[LISTED ENTRIES]:
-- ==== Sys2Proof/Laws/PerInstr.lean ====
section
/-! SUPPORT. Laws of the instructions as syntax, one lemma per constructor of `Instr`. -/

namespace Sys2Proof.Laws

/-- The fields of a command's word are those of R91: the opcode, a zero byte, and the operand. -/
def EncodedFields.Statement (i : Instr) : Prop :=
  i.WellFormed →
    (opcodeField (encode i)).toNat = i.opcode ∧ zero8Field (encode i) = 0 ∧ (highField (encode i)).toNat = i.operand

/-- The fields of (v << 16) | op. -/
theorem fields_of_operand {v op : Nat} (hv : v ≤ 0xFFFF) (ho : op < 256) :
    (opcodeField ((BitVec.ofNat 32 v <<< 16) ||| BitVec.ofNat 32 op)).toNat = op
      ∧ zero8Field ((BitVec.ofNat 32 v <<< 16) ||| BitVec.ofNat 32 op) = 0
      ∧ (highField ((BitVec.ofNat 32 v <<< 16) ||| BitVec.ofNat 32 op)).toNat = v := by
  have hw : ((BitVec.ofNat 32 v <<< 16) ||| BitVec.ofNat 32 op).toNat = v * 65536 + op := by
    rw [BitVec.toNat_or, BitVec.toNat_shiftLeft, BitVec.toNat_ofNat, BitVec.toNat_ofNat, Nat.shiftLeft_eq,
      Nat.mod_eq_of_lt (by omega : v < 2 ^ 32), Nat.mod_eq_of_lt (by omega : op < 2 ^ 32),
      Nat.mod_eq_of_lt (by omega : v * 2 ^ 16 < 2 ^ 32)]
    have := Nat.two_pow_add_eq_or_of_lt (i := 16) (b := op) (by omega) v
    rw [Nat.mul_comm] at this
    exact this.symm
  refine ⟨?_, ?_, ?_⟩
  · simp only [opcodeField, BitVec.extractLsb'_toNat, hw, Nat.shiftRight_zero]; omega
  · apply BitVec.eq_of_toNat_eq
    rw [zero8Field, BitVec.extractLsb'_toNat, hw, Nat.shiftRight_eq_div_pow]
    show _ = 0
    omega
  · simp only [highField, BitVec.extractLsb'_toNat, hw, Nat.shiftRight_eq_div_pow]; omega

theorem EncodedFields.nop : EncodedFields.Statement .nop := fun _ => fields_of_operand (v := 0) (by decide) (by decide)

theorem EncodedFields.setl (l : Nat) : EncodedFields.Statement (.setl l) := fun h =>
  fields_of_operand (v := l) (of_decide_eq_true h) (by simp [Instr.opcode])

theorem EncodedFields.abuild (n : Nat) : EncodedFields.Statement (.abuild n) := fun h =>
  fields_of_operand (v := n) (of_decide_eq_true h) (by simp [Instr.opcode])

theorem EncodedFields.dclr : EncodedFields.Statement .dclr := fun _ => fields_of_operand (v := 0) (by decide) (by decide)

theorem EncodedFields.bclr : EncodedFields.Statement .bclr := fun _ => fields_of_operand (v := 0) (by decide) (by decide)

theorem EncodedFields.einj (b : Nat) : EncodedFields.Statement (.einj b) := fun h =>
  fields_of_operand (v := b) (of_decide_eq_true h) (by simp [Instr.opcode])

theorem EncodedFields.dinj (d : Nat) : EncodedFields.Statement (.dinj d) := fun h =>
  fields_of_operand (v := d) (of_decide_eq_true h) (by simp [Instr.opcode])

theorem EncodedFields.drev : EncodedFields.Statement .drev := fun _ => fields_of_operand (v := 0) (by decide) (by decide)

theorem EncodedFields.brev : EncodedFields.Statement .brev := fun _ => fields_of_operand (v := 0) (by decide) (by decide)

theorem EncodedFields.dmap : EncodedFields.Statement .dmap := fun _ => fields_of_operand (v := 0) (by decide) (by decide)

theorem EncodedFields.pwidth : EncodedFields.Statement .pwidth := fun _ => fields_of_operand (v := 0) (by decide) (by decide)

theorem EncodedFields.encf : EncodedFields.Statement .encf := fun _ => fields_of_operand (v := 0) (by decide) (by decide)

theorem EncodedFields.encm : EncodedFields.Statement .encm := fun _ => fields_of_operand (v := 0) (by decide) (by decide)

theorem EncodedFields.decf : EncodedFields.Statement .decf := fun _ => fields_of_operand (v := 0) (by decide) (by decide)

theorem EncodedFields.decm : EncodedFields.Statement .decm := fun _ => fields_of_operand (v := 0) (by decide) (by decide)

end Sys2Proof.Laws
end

[HOW TO COMPLETE THIS TASK]:
All records should be written out again exactly as given.

[EXERCISE OUTPUT]:
-- ==== Sys2Proof/Laws/PerInstr.lean ====
section
/-! SUPPORT. Laws of the instructions as syntax, one lemma per constructor of `Instr`. -/

namespace Sys2Proof.Laws

/-- The fields of a command's word are those of R91: the opcode, a zero byte, and the operand. -/
def EncodedFields.Statement (i : Instr) : Prop :=
  i.WellFormed →
    (opcodeField (encode i)).toNat = i.opcode ∧ zero8Field (encode i) = 0 ∧ (highField (encode i)).toNat = i.operand

/-- The fields of (v << 16) | op. -/
theorem fields_of_operand {v op : Nat} (hv : v ≤ 0xFFFF) (ho : op < 256) :
    (opcodeField ((BitVec.ofNat 32 v <<< 16) ||| BitVec.ofNat 32 op)).toNat = op
      ∧ zero8Field ((BitVec.ofNat 32 v <<< 16) ||| BitVec.ofNat 32 op) = 0
      ∧ (highField ((BitVec.ofNat 32 v <<< 16) ||| BitVec.ofNat 32 op)).toNat = v := by
  have hw : ((BitVec.ofNat 32 v <<< 16) ||| BitVec.ofNat 32 op).toNat = v * 65536 + op := by
    rw [BitVec.toNat_or, BitVec.toNat_shiftLeft, BitVec.toNat_ofNat, BitVec.toNat_ofNat, Nat.shiftLeft_eq,
      Nat.mod_eq_of_lt (by omega : v < 2 ^ 32), Nat.mod_eq_of_lt (by omega : op < 2 ^ 32),
      Nat.mod_eq_of_lt (by omega : v * 2 ^ 16 < 2 ^ 32)]
    have := Nat.two_pow_add_eq_or_of_lt (i := 16) (b := op) (by omega) v
    rw [Nat.mul_comm] at this
    exact this.symm
  refine ⟨?_, ?_, ?_⟩
  · simp only [opcodeField, BitVec.extractLsb'_toNat, hw, Nat.shiftRight_zero]; omega
  · apply BitVec.eq_of_toNat_eq
    rw [zero8Field, BitVec.extractLsb'_toNat, hw, Nat.shiftRight_eq_div_pow]
    show _ = 0
    omega
  · simp only [highField, BitVec.extractLsb'_toNat, hw, Nat.shiftRight_eq_div_pow]; omega

theorem EncodedFields.nop : EncodedFields.Statement .nop := fun _ => fields_of_operand (v := 0) (by decide) (by decide)

theorem EncodedFields.setl (l : Nat) : EncodedFields.Statement (.setl l) := fun h =>
  fields_of_operand (v := l) (of_decide_eq_true h) (by simp [Instr.opcode])

theorem EncodedFields.abuild (n : Nat) : EncodedFields.Statement (.abuild n) := fun h =>
  fields_of_operand (v := n) (of_decide_eq_true h) (by simp [Instr.opcode])

theorem EncodedFields.dclr : EncodedFields.Statement .dclr := fun _ => fields_of_operand (v := 0) (by decide) (by decide)

theorem EncodedFields.bclr : EncodedFields.Statement .bclr := fun _ => fields_of_operand (v := 0) (by decide) (by decide)

theorem EncodedFields.einj (b : Nat) : EncodedFields.Statement (.einj b) := fun h =>
  fields_of_operand (v := b) (of_decide_eq_true h) (by simp [Instr.opcode])

theorem EncodedFields.dinj (d : Nat) : EncodedFields.Statement (.dinj d) := fun h =>
  fields_of_operand (v := d) (of_decide_eq_true h) (by simp [Instr.opcode])

theorem EncodedFields.drev : EncodedFields.Statement .drev := fun _ => fields_of_operand (v := 0) (by decide) (by decide)

theorem EncodedFields.brev : EncodedFields.Statement .brev := fun _ => fields_of_operand (v := 0) (by decide) (by decide)

theorem EncodedFields.dmap : EncodedFields.Statement .dmap := fun _ => fields_of_operand (v := 0) (by decide) (by decide)

theorem EncodedFields.pwidth : EncodedFields.Statement .pwidth := fun _ => fields_of_operand (v := 0) (by decide) (by decide)

theorem EncodedFields.encf : EncodedFields.Statement .encf := fun _ => fields_of_operand (v := 0) (by decide) (by decide)

theorem EncodedFields.encm : EncodedFields.Statement .encm := fun _ => fields_of_operand (v := 0) (by decide) (by decide)

theorem EncodedFields.decf : EncodedFields.Statement .decf := fun _ => fields_of_operand (v := 0) (by decide) (by decide)

theorem EncodedFields.decm : EncodedFields.Statement .decm := fun _ => fields_of_operand (v := 0) (by decide) (by decide)

end Sys2Proof.Laws
end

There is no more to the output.